ASSIGNMENT: Your reply should hold the line containing "decTgt s.cfg.spm s.tgt" and every later line of the records, reproduced exactly, and no other lines.

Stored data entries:

-- ==== Sys2Proof/Machine/HeightController.lean ====
section
/-! DEFINITION. The HeightController: the four bodies (42_height_controller.md). -/

namespace Sys2Proof.Machine

open Sys2Proof

/-- The cooldown test at the head of every TICK (R156): whether the Tracking move is suppressed, and the cooldown state
after it. -/
def cooldownTest (s : State) : Run Bool :=
  match s.cfg.deb with
  | .tickCounter => if 0#32 < s.cd then .ret true (s.setCd (s.cd - 1#32)) else .ret false s
  | .elapsedTime =>
    if s.cdV then
      (clockRead s).bind fun n s =>
        if s.cfg.cooldown ≤ n - s.cd then .ret false (s.setCdV false) else .ret true s
    else .ret false s

/-- TICK while Uncalibrated (R157, R161): one homing step, then sample HOME; if it is triggered, calibration is final and
the display is refreshed. -/
def tickHoming (s : State) : Run Unit :=
  (sgRotate s.cfg.dirHome s.cfg.homingSteps s).bind fun _ s =>
  (pinRead .home s).bind fun h s =>
    if h then dispUpdate (frameOf (s.setCur (some s.cfg.homeOfs))) (s.setCur (some s.cfg.homeOfs))
    else .ret () s

/-- The move of a Tracking TICK from `c` (R152, R157, R162): at most `SPT` steps, never past the target. -/
def tickMove (c : Word) (s : State) : Run Unit :=
  if c < s.tgt then
    (sgRotate (awayFromHome s.cfg) (stepCount s.cfg.spt c s.tgt) s).bind fun _ s' =>
      .ret () (s'.setCur (some (c + stepCount s.cfg.spt c s.tgt)))
  else
    (sgRotate s.cfg.dirHome (stepCount s.cfg.spt c s.tgt) s).bind fun _ s' =>
      .ret () (s'.setCur (some (c - stepCount s.cfg.spt c s.tgt)))

/-- The body TICK (R157). -/
def tickBody (s : State) : Run Unit :=
  (cooldownTest s).bind fun suppressed s =>
    match s.cur with
    | none => tickHoming s
    | some c => if c ≠ s.tgt ∧ suppressed = false then tickMove c s else .ret () s

/-- A qualifying encoder event opens or re-opens the cooldown window (R158, R164 (a)). -/
def openCooldown (s : State) : Run Unit :=
  match s.cfg.deb with
  | .tickCounter => .ret () (s.setCd s.cfg.cooldown)
  | .elapsedTime => (clockRead s).bind fun n s => .ret () ((s.setCd n).setCdV true)

/-- The target after a rotation (R150, R151, R158). -/
def turnedTarget (r : Rotation) (s : State) : Word :=
  match r with
  | .none => s.tgt
  | .cw => incTgt s.maxh s.cfg.spm s.tgt
  | .ccw => decTgt s.cfg.spm s.tgt

/-- What ENC_EDGE does with a rotation other than None (R158): target, cooldown, and a refresh only if the target
changed. -/
def turn (r : Rotation) (s : State) : Run Unit :=
  (openCooldown (s.setTgt (turnedTarget r s))).bind fun _ s' =>
    if s'.tgt ≠ s.tgt then dispUpdate (frameOf s') s' else .ret () s'

/-- The body ENC_EDGE (R158). -/
def encEdgeBody (s : State) : Run Unit :=
  (qdUpdate s).bind fun r s =>
    match r with
    | .none => .ret () s
    | .cw => turn .cw s
    | .ccw => turn .ccw s

/-- The body HOME_EDGE (R159). -/
def homeEdgeBody (s : State) : Run Unit :=
  dispUpdate .calibrating (s.setCur none)

/-- The compensating move of LIMIT_EDGE, made only for a positive offset (R160, R165 (a), (b)). -/
def limitMove (s : State) : Run Unit :=
  if 0#32 < s.cfg.limitOfs then sgRotate (awayFromHome s.cfg) s.cfg.limitOfs s else .ret () s

/-- The position that LIMIT_EDGE records (R160). -/
def State.atLimit (s : State) : State :=
  (s.setCur (some s.cfg.limitOfs)).setTgt s.cfg.limitOfs

/-- The body LIMIT_EDGE (R160). -/
def limitEdgeBody (s : State) : Run Unit :=
  (limitMove s).bind fun _ s => dispUpdate (frameOf s.atLimit) s.atLimit

/-- TICK (R157). -/
def execTick (s : State) : Host.Outcome State Fault Refusal :=
  runIf (s.inBody .fgTick) (tickBody s)

/-- ENC_EDGE (R158). -/
def execEncEdge (s : State) : Host.Outcome State Fault Refusal :=
  runIf (s.inBody .hEnc) (encEdgeBody s)

/-- HOME_EDGE (R159). -/
def execHomeEdge (s : State) : Host.Outcome State Fault Refusal :=
  runIf (s.inBody .hHome) (homeEdgeBody s)

/-- LIMIT_EDGE (R160); without a limit sensor the request is reserved (R100). -/
def execLimitEdge (s : State) : Host.Outcome State Fault Refusal :=
  if s.cfg.hasLimit then runIf (s.inBody .hLimit) (limitEdgeBody s) else .refused .noLimitSensor

end Sys2Proof.Machine
end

OUTPUT OF THE EXERCISE:
  | .ccw => decTgt s.cfg.spm s.tgt

/-- What ENC_EDGE does with a rotation other than None (R158): target, cooldown, and a refresh only if the target
changed. -/
def turn (r : Rotation) (s : State) : Run Unit :=
  (openCooldown (s.setTgt (turnedTarget r s))).bind fun _ s' =>
    if s'.tgt ≠ s.tgt then dispUpdate (frameOf s') s' else .ret () s'

/-- The body ENC_EDGE (R158). -/
def encEdgeBody (s : State) : Run Unit :=
  (qdUpdate s).bind fun r s =>
    match r with
    | .none => .ret () s
    | .cw => turn .cw s
    | .ccw => turn .ccw s

/-- The body HOME_EDGE (R159). -/
def homeEdgeBody (s : State) : Run Unit :=
  dispUpdate .calibrating (s.setCur none)

/-- The compensating move of LIMIT_EDGE, made only for a positive offset (R160, R165 (a), (b)). -/
def limitMove (s : State) : Run Unit :=
  if 0#32 < s.cfg.limitOfs then sgRotate (awayFromHome s.cfg) s.cfg.limitOfs s else .ret () s

/-- The position that LIMIT_EDGE records (R160). -/
def State.atLimit (s : State) : State :=
  (s.setCur (some s.cfg.limitOfs)).setTgt s.cfg.limitOfs

/-- The body LIMIT_EDGE (R160). -/
def limitEdgeBody (s : State) : Run Unit :=
  (limitMove s).bind fun _ s => dispUpdate (frameOf s.atLimit) s.atLimit

/-- TICK (R157). -/
def execTick (s : State) : Host.Outcome State Fault Refusal :=
  runIf (s.inBody .fgTick) (tickBody s)

/-- ENC_EDGE (R158). -/
def execEncEdge (s : State) : Host.Outcome State Fault Refusal :=
  runIf (s.inBody .hEnc) (encEdgeBody s)

/-- HOME_EDGE (R159). -/
def execHomeEdge (s : State) : Host.Outcome State Fault Refusal :=
  runIf (s.inBody .hHome) (homeEdgeBody s)

/-- LIMIT_EDGE (R160); without a limit sensor the request is reserved (R100). -/
def execLimitEdge (s : State) : Host.Outcome State Fault Refusal :=
  if s.cfg.hasLimit then runIf (s.inBody .hLimit) (limitEdgeBody s) else .refused .noLimitSensor

end Sys2Proof.Machine
end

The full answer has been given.